Hans-Guido Wendel, MD

Researcher Spotlight

Researcher Spotlight: Hans-Guido Wendel, MD

Memorial Sloan Kettering Cancer Center

 

Translational research transforms scientific discoveries that occur in the laboratory into new treatments for lymphoma and other types of cancer. This important step in the search for new therapies for lymphoma is a priority for Dr. Hans-Guido Wendel, a Lymphoma Research Foundation (LRF) grantee and Associate Member of the Sloan-Kettering Cancer Center’s Cancer Biology and Genetics Department.

Dr. Wendel and his collaborators are focusing their efforts on follicular lymphoma (FL), specifically a surface receptor protein called EPHA7. In normal B-cells in the human immune system, EPHA7 helps control the growth of neighboring B-cells. In laboratory research, Dr. Wendel and his team determined that EPHA7 was inactivated in lymphoma B-cells, allowing the cancer cells to grow uncontrollably. The researchers hypothesized that if they could reintroduce EPHA7 to those lymphoma cells it would help stop the progression of the disease. “The ‘trick’ we used was to tag EPHA7 on to an antibody that recognizes B-lymphoma cells,” Dr. Wendel explains. “In this manner the protein is delivered to the lymphomas and can restore growth control.” To continue the development of this novel treatment, LRF awarded Dr. Wendel with a three-year Follicular Lymphoma Pathways Grant.

Dr. Wendel’s LRF-funded research is currently focused on FL, a subtype where roughly 70 percent of tumors show EPHA7 inactivation, making a therapy targeted at reactivated the protein potentially effective for a majority of patients. Additional research by Dr. Wendel’s team found EPHA7 inactivation is even more common in aggressive diffuse large B-cell and Burkitt’s lymphomas, suggesting a potential use for this therapy across several more subtypes of lymphoma. Dr. Wendel notes that translating this discovery to the clinic, though “clearly an important phase of the research,” is the type of research not well funded at the federal level. “Therefore, LRF funding is absolutely essential to push new ideas like this from the lab towards the clinic.” Moreover, Dr. Wendel adds, LRF funding has allowed him to recruit new scientists to study the genetics of lymphoma and potential new therapies by providing the resources to hire them in his lab.
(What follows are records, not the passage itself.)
/-- The effect of a command on everything but the queue. -/
def exec (i : Instr) (s : State) : Host.Outcome State Fault Refusal :=
  match i with
  | .springDataFlit typ data => Sys2Proof.Machine.execSpringDataFlit typ data s
  | .loadBlock w3 w2 w1 w0 => Sys2Proof.Machine.execLoadBlock w3 w2 w1 w0 s
  | .replay w3 w2 w1 w0 => Sys2Proof.Machine.execReplay w3 w2 w1 w0 s
  | .descLoad w3 w2 w1 w0 => Sys2Proof.Machine.execDescLoad w3 w2 w1 w0 s
  | .beatNo w3 w2 w1 w0 => Sys2Proof.Machine.execBeatNo w3 w2 w1 w0 s
  | .resume w3 w2 w1 w0 => Sys2Proof.Machine.execResume w3 w2 w1 w0 s
  | .descLoadExecute => Sys2Proof.Machine.execDescLoadExecute s
  | .beatNoExecute => Sys2Proof.Machine.execBeatNoExecute s
  | .patchListApply => Sys2Proof.Machine.execPatchListApply s
  | .bundleIssue => Sys2Proof.Machine.execBundleIssue s
  | .beatMark => Sys2Proof.Machine.execBeatMark s
  | .holdMark => Sys2Proof.Machine.execHoldMark s
  | .imgswMark => Sys2Proof.Machine.execImgswMark s
  | .ckptMark => Sys2Proof.Machine.execCkptMark s
  | .beatDue => Sys2Proof.Machine.execBeatDue s
  | .beatEdge => Sys2Proof.Machine.execBeatEdge s
  | .plTargetChange level => Sys2Proof.Machine.execPlTargetChange level s
  | .plCommit edge => Sys2Proof.Machine.execPlCommit edge s
  | .plReadyRise => Sys2Proof.Machine.execPlReadyRise s
  | .pondHaltRise => Sys2Proof.Machine.execPondHaltRise s
  | .droopAlertRise => Sys2Proof.Machine.execDroopAlertRise s
  | .droopAlertFall => Sys2Proof.Machine.execDroopAlertFall s
  | .droopWindowEnd => Sys2Proof.Machine.execDroopWindowEnd s
  | .gmiTxCredit ch => Sys2Proof.Machine.execGmiTxCredit ch s
  | .packetHandoff ch => Sys2Proof.Machine.execPacketHandoff ch s
  | .putPacket p => Sys2Proof.Machine.execPutPacket p s
  | .getPacket p => Sys2Proof.Machine.execGetPacket p s
  | .getrPacket p => Sys2Proof.Machine.execGetrPacket p s
  | .ackPacket p => Sys2Proof.Machine.execAckPacket p s
  | .nackPacket p => Sys2Proof.Machine.execNackPacket p s
  | .raccPacket p => Sys2Proof.Machine.execRaccPacket p s
  | .faddPacket p => Sys2Proof.Machine.execFaddPacket p s
  | .carryPacket p => Sys2Proof.Machine.execCarryPacket p s
  | .rconPacket p => Sys2Proof.Machine.execRconPacket p s
  | .rresPacket p => Sys2Proof.Machine.execRresPacket p s
  | .probePacket p => Sys2Proof.Machine.execProbePacket p s
  | .proberPacket p => Sys2Proof.Machine.execProberPacket p s
  | .resetPacket p => Sys2Proof.Machine.execResetPacket p s
  | .thermWarn logic sram => Sys2Proof.Machine.execThermWarn logic sram s
  | .thermalTrip logic sram => Sys2Proof.Machine.execThermalTrip logic sram s
  | .brownOut => Sys2Proof.Machine.execBrownOut s
  | .brownOutRelease => Sys2Proof.Machine.execBrownOutRelease s
  | .porAssert => Sys2Proof.Machine.execPorAssert s
  | .porRelease straps => Sys2Proof.Machine.execPorRelease straps s
  | .chipRstAssert => Sys2Proof.Machine.execChipRstAssert s
  | .chipRstRelease => Sys2Proof.Machine.execChipRstRelease s
  | .internalResetRelease bit => Sys2Proof.Machine.execInternalResetRelease bit s
  | .resetStepStart k => Sys2Proof.Machine.execResetStepStart k s
  | .resetStepComplete k => Sys2Proof.Machine.execResetStepComplete k s
  | .fuseFrameEnd words => Sys2Proof.Machine.execFuseFrameEnd words s
  | .fuseTimeout => Sys2Proof.Machine.execFuseTimeout s
  | .fuseRetry => Sys2Proof.Machine.execFuseRetry s
  | .tapReset => Sys2Proof.Machine.execTapReset s
  | .idcode => Sys2Proof.Machine.execIdcode s
  | .bypass ir => Sys2Proof.Machine.execBypass ir s
  | .ijtag access => Sys2Proof.Machine.execIjtag access s
  | .debugReset reach => Sys2Proof.Machine.execDebugReset reach s
  | .wsBypass => Sys2Proof.Machine.execWsBypass s
  | .wsExtest => Sys2Proof.Machine.execWsExtest s
  | .wsPreload => Sys2Proof.Machine.execWsPreload s
  | .wsClamp => Sys2Proof.Machine.execWsClamp s
  | .wsSafe => Sys2Proof.Machine.execWsSafe s
  | .wsIntestScan => Sys2Proof.Machine.execWsIntestScan s
  | .wpExtest => Sys2Proof.Machine.execWpExtest s
  | .wpIntestScan => Sys2Proof.Machine.execWpIntestScan s
  | .mma a => Sys2Proof.Machine.execMma a s
  | .mman a => Sys2Proof.Machine.execMman a s
  | .cdl1 a => Sys2Proof.Machine.execCdl1 a s
  | .cdl2 a => Sys2Proof.Machine.execCdl2 a s
  | .cminp a => Sys2Proof.Machine.execCminp a s
  | .cmaxp a => Sys2Proof.Machine.execCmaxp a s
  | .ccnt a => Sys2Proof.Machine.execCcnt a s
  | .drain a => Sys2Proof.Machine.execDrain a s
  | .discard a => Sys2Proof.Machine.execDiscard a s
  | .arm a => Sys2Proof.Machine.execArm a s
  | .quiet a => Sys2Proof.Machine.execQuiet a s
  | .gpdx => Sys2Proof.Machine.execGpdx s
  | .gpdw => Sys2Proof.Machine.execGpdw s
  | .fwdx => Sys2Proof.Machine.execFwdx s
  | .adz => Sys2Proof.Machine.execAdz s
  | .kstepBroadcast a => Sys2Proof.Machine.execKstepBroadcast a s
  | .tileSwap a => Sys2Proof.Machine.execTileSwap a s
  | .drainRowPush a => Sys2Proof.Machine.execDrainRowPush a s
  | .activityLevelStep a => Sys2Proof.Machine.execActivityLevelStep a s
  | .vecAdd => Sys2Proof.Machine.execVecAdd s
  | .vecSub => Sys2Proof.Machine.execVecSub s
  | .vecMul => Sys2Proof.Machine.execVecMul s
  | .fma => Sys2Proof.Machine.execFma s
  | .fms => Sys2Proof.Machine.execFms s
  | .fnma => Sys2Proof.Machine.execFnma s
  | .mul3 => Sys2Proof.Machine.execMul3 s
  | .abs => Sys2Proof.Machine.execAbs s
  | .neg => Sys2Proof.Machine.execNeg s
  | .vecMin => Sys2Proof.Machine.execVecMin s
  | .vecMax => Sys2Proof.Machine.execVecMax s
  | .clamp => Sys2Proof.Machine.execClamp s
  | .sqd => Sys2Proof.Machine.execSqd s
  | .cmp => Sys2Proof.Machine.execCmp s
  | .sel => Sys2Proof.Machine.execSel s
  | .vecAnd => Sys2Proof.Machine.execVecAnd s
  | .vecOr => Sys2Proof.Machine.execVecOr s
  | .vecXor => Sys2Proof.Machine.execVecXor s
  | .mand => Sys2Proof.Machine.execMand s
  | .mor => Sys2Proof.Machine.execMor s
  | .mnot => Sys2Proof.Machine.execMnot s
  | .cvt => Sys2Proof.Machine.execCvt s
  | .perm => Sys2Proof.Machine.execPerm s
  | .shuf => Sys2Proof.Machine.execShuf s
  | .zip => Sys2Proof.Machine.execZip s
  | .even => Sys2Proof.Machine.execEven s
  | .odd => Sys2Proof.Machine.execOdd s
  | .pack => Sys2Proof.Machine.execPack s
  | .unpack => Sys2Proof.Machine.execUnpack s
  | .ocw => Sys2Proof.Machine.execOcw s
  | .cmprs => Sys2Proof.Machine.execCmprs s
  | .expand => Sys2Proof.Machine.execExpand s
  | .cnt => Sys2Proof.Machine.execCnt s
  | .rng => Sys2Proof.Machine.execRng s
  | .exp2 => Sys2Proof.Machine.execExp2 s
  | .log2 => Sys2Proof.Machine.execLog2 s
  | .rcp => Sys2Proof.Machine.execRcp s
  | .rsqrt => Sys2Proof.Machine.execRsqrt s
  | .sqrt => Sys2Proof.Machine.execSqrt s
  | .tanh => Sys2Proof.Machine.execTanh s
  | .sigm => Sys2Proof.Machine.execSigm s
  | .erf => Sys2Proof.Machine.execErf s
  | .utab => Sys2Proof.Machine.execUtab s
  | .chainFlowStart => Sys2Proof.Machine.execChainFlowStart s
  | .vecStep => Sys2Proof.Machine.execVecStep s
  | .vecResultPush => Sys2Proof.Machine.execVecResultPush s
  | .rsum => Sys2Proof.Machine.execRsum s
  | .rsumsq => Sys2Proof.Machine.execRsumsq s
  | .rmax => Sys2Proof.Machine.execRmax s
  | .rmin => Sys2Proof.Machine.execRmin s
  | .ramax => Sys2Proof.Machine.execRamax s
  | .ramin => Sys2Proof.Machine.execRamin s
  | .topk => Sys2Proof.Machine.execTopk s
  | .botk => Sys2Proof.Machine.execBotk s
  | .rstatMv => Sys2Proof.Machine.execRstatMv s
  | .rstatMs => Sys2Proof.Machine.execRstatMs s
  | .rstatLse => Sys2Proof.Machine.execRstatLse s
  | .scadd => Sys2Proof.Machine.execScadd s
  | .scmax => Sys2Proof.Machine.execScmax s
  | .scmin => Sys2Proof.Machine.execScmin s
  | .scmul => Sys2Proof.Machine.execScmul s
  | .lrec => Sys2Proof.Machine.execLrec s
  | .crset => Sys2Proof.Machine.execCrset s
  | .crld => Sys2Proof.Machine.execCrld s
  | .crst => Sys2Proof.Machine.execCrst s
  | .crcomb => Sys2Proof.Machine.execCrcomb s
  | .csend => Sys2Proof.Machine.execCsend s
  | .rsuFlowStart => Sys2Proof.Machine.execRsuFlowStart s
  | .rsuResultPush => Sys2Proof.Machine.execRsuResultPush s
  | .statRecordWrite => Sys2Proof.Machine.execStatRecordWrite s
  | .rd => Sys2Proof.Machine.execRd s
  | .wr => Sys2Proof.Machine.execWr s
  | .rdm => Sys2Proof.Machine.execRdm s
  | .wrm => Sys2Proof.Machine.execWrm s
  | .zero => Sys2Proof.Machine.execZero s
  | .generatorLinePush g => Sys2Proof.Machine.execGeneratorLinePush g s
  | .generatorLinePop g => Sys2Proof.Machine.execGeneratorLinePop g s
  | .tin0 => Sys2Proof.Machine.execTin0 s
  | .tin1 => Sys2Proof.Machine.execTin1 s
  | .tinUnitEmit b => Sys2Proof.Machine.execTinUnitEmit b s
  | .tpc0 => Sys2Proof.Machine.execTpc0 s
  | .tpc1 => Sys2Proof.Machine.execTpc1 s
  | .tpci0 => Sys2Proof.Machine.execTpci0 s
  | .tpci1 => Sys2Proof.Machine.execTpci1 s
  | .gath => Sys2Proof.Machine.execGath s
  | .scst => Sys2Proof.Machine.execScst s
  | .movScadd => Sys2Proof.Machine.execMovScadd s
  | .gatherEntryStart => Sys2Proof.Machine.execGatherEntryStart s
  | .acsv => Sys2Proof.Machine.execAcsv s
  | .acrs => Sys2Proof.Machine.execAcrs s
  | .put => Sys2Proof.Machine.execPut s
  | .get => Sys2Proof.Machine.execGet s
  | .getp => Sys2Proof.Machine.execGetp s
  | .racc => Sys2Proof.Machine.execRacc s
  | .rsend => Sys2Proof.Machine.execRsend s
  | .rmaxs => Sys2Proof.Machine.execRmaxs s
  | .patrolRead bank => Sys2Proof.Machine.execPatrolRead bank s
  | .correctedWriteback row => Sys2Proof.Machine.execCorrectedWriteback row s
  | .fset => Sys2Proof.Machine.execFset s
  | .fadd => Sys2Proof.Machine.execFadd s
  | .fwge => Sys2Proof.Machine.execFwge s
  | .fweq => Sys2Proof.Machine.execFweq s
  | .ftake => Sys2Proof.Machine.execFtake s
  | .fence => Sys2Proof.Machine.execFence s
  | .twge => Sys2Proof.Machine.execTwge s
  | .tweq => Sys2Proof.Machine.execTweq s
  | .ttake => Sys2Proof.Machine.execTtake s
  | .rfadd => Sys2Proof.Machine.execRfadd s
  | .flagWaitPass => Sys2Proof.Machine.execFlagWaitPass s
  | .timedWaitExpiry => Sys2Proof.Machine.execTimedWaitExpiry s
  | .timedWaitProceed => Sys2Proof.Machine.execTimedWaitProceed s
  | .sclAdd => Sys2Proof.Machine.execSclAdd s
  | .sclSub => Sys2Proof.Machine.execSclSub s
  | .sclMul => Sys2Proof.Machine.execSclMul s
  | .sclAnd => Sys2Proof.Machine.execSclAnd s
  | .sclOr => Sys2Proof.Machine.execSclOr s
  | .sclXor => Sys2Proof.Machine.execSclXor s
  | .shl => Sys2Proof.Machine.execShl s
  | .shr => Sys2Proof.Machine.execShr s
  | .sra => Sys2Proof.Machine.execSra s
  | .sclMin => Sys2Proof.Machine.execSclMin s
  | .sclMax => Sys2Proof.Machine.execSclMax s
  | .minu => Sys2Proof.Machine.execMinu s
  | .maxu => Sys2Proof.Machine.execMaxu s
  | .slt => Sys2Proof.Machine.execSlt s
  | .sltu => Sys2Proof.Machine.execSltu s
  | .addi => Sys2Proof.Machine.execAddi s
  | .andi => Sys2Proof.Machine.execAndi s
  | .ori => Sys2Proof.Machine.execOri s
  | .xori => Sys2Proof.Machine.execXori s
  | .shli => Sys2Proof.Machine.execShli s
  | .shri => Sys2Proof.Machine.execShri s
  | .srai => Sys2Proof.Machine.execSrai s
  | .cmov => Sys2Proof.Machine.execCmov s
  | .li => Sys2Proof.Machine.execLi s
  | .lui => Sys2Proof.Machine.execLui s
  | .divu => Sys2Proof.Machine.execDivu s
  | .remu => Sys2Proof.Machine.execRemu s
  | .drd => Sys2Proof.Machine.execDrd s
  | .dwr => Sys2Proof.Machine.execDwr s
  | .cpop => Sys2Proof.Machine.execCpop s
  | .cpush => Sys2Proof.Machine.execCpush s
  | .tcfg => Sys2Proof.Machine.execTcfg s
  | .tcommit => Sys2Proof.Machine.execTcommit s
  | .trd => Sys2Proof.Machine.execTrd s
  | .jread => Sys2Proof.Machine.execJread s
  | .sclComplete => Sys2Proof.Machine.execSclComplete s
  | .holdEntry => Sys2Proof.Machine.execHoldEntry s
  | .idleEntry => Sys2Proof.Machine.execIdleEntry s
  | .imageInstallStart => Sys2Proof.Machine.execImageInstallStart s
  | .installationComplete => Sys2Proof.Machine.execInstallationComplete s
  | .ckptStopEntry => Sys2Proof.Machine.execCkptStopEntry s
  | .selfTestComplete fail => Sys2Proof.Machine.execSelfTestComplete fail s
  | .restoreComplete => Sys2Proof.Machine.execRestoreComplete s
  | .beatOverrun => Sys2Proof.Machine.execBeatOverrun s
  | .stallLimitReached => Sys2Proof.Machine.execStallLimitReached s
  | .hello f => Sys2Proof.Machine.execHello f s
  | .discover f => Sys2Proof.Machine.execDiscover f s
  | .read f => Sys2Proof.Machine.execRead f s
  | .write f => Sys2Proof.Machine.execWrite f s
  | .claim f => Sys2Proof.Machine.execClaim f s
  | .renew f => Sys2Proof.Machine.execRenew f s
  | .release f => Sys2Proof.Machine.execRelease f s
  | .wake f => Sys2Proof.Machine.execWake f s
  | .alertAck f => Sys2Proof.Machine.execAlertAck f s
  | .alert => Sys2Proof.Machine.execAlert s
  | .event => Sys2Proof.Machine.execEvent s
  | .sidebandCollision => Sys2Proof.Machine.execSidebandCollision s
  | .sidebandBackoffExpiry => Sys2Proof.Machine.execSidebandBackoffExpiry s
  | .leaseExpiry => Sys2Proof.Machine.execLeaseExpiry s
  | .electionWindowClose => Sys2Proof.Machine.execElectionWindowClose s
  | .handoverWindowExpiry => Sys2Proof.Machine.execHandoverWindowExpiry s
  | .mgcWatchdogExpiry => Sys2Proof.Machine.execMgcWatchdogExpiry s
  | .rstCmdCold r => Sys2Proof.Machine.execRstCmdCold r s
  | .rstCmdWarm r => Sys2Proof.Machine.execRstCmdWarm r s
  | .rstCmdData r => Sys2Proof.Machine.execRstCmdData r s
  | .rstCmdEngine r eng => Sys2Proof.Machine.execRstCmdEngine r eng s
  | .imgBegin r slot => Sys2Proof.Machine.execImgBegin r slot s
  | .imgEnd r slot => Sys2Proof.Machine.execImgEnd r slot s
  | .imgAbort r slot => Sys2Proof.Machine.execImgAbort r slot s
  | .activate r slot => Sys2Proof.Machine.execActivate r slot s
  | .imgWindow r w => Sys2Proof.Machine.execImgWindow r w s
  | .imgHashWrite r slot idx w => Sys2Proof.Machine.execImgHashWrite r slot idx w s
  | .imageCheckComplete => Sys2Proof.Machine.execImageCheckComplete s
  | .patchBegin r => Sys2Proof.Machine.execPatchBegin r s
  | .patchEnd r => Sys2Proof.Machine.execPatchEnd r s
  | .patchApply r => Sys2Proof.Machine.execPatchApply r s
  | .patchWindow r w => Sys2Proof.Machine.execPatchWindow r w s
  | .patchCheckComplete => Sys2Proof.Machine.execPatchCheckComplete s
  | .ownLock r => Sys2Proof.Machine.execOwnLock r s
  | .eopenClear r => Sys2Proof.Machine.execEopenClear r s
  | .ownHandover r succ => Sys2Proof.Machine.execOwnHandover r succ s
  | .enrol r n w => Sys2Proof.Machine.execEnrol r n w s
  | .dbgLock r => Sys2Proof.Machine.execDbgLock r s
  | .errFirstClear r => Sys2Proof.Machine.execErrFirstClear r s
  | .stallCtlWrite r w => Sys2Proof.Machine.execStallCtlWrite r w s
  | .routeDataWrite r w => Sys2Proof.Machine.execRouteDataWrite r w s
  | .routeDataRead r => Sys2Proof.Machine.execRouteDataRead r s
  | .routeCopy r => Sys2Proof.Machine.execRouteCopy r s
  | .routeCopyComplete => Sys2Proof.Machine.execRouteCopyComplete s
  | .routeCommit r => Sys2Proof.Machine.execRouteCommit r s
  | .cntClr r => Sys2Proof.Machine.execCntClr r s
  | .cntLoRead r addr => Sys2Proof.Machine.execCntLoRead r addr s
  | .enterShallows r => Sys2Proof.Machine.execEnterShallows r s
  | .enterOff r => Sys2Proof.Machine.execEnterOff r s
  | .watchWindow samples frame => Sys2Proof.Machine.execWatchWindow samples frame s
  | .armCheck r w => Sys2Proof.Machine.execArmCheck r w s
  | .armProbeTimeout => Sys2Proof.Machine.execArmProbeTimeout s
  | .restoreLocal r w => Sys2Proof.Machine.execRestoreLocal r w s
  | .restoreRemote r w => Sys2Proof.Machine.execRestoreRemote r w s
  | .restoreHeld r w => Sys2Proof.Machine.execRestoreHeld r w s
  | .lbist r queue => Sys2Proof.Machine.execLbist r queue s
  | .bufferMbist r queue => Sys2Proof.Machine.execBufferMbist r queue s
  | .poolMbist r queue => Sys2Proof.Machine.execPoolMbist r queue s
  | .selfTestAll r queue => Sys2Proof.Machine.execSelfTestAll r queue s
  | .pondHaltFall => Sys2Proof.Machine.execPondHaltFall s
  | .debugResetRelease => Sys2Proof.Machine.execDebugResetRelease s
Dr. Wendel’s background and training have prepared him for this important work: he completed his medical residency at the Medical School of the Technical University of Aachen in his native Germany, before completing fellowships at Memorial Sloan-Kettering and Cold Spring Harbor Laboratory. While training in Germany, where many of his patients had been diagnosed with lymphoma, he says he was “struck by the limited options – essentially only chemotherapy – I had for these patients. On the other hand, we were beginning to learn much about the causes of lymphoma. I felt there was an exciting opportunity to develop new cancer therapies – and that is what we are doing now.”

Dr. Wendel advises patients recently diagnosed with lymphoma to seek an opinion from a cancer center that is also actively engaged in research, as “this will ensure you have considered all the therapeutic options.” He notes some of the “major breakthroughs” in the field since the beginning of his career are dramatically changing the treatment options for lymphoma, including rituximab (the antibody Dr. Wendel’s team uses to deliver EPHA7), new kinase inhibitors, immunotherapies, and engineered T-cells. “From the days of chemo-only we can now envision the chemo-free therapy of lymphoma.”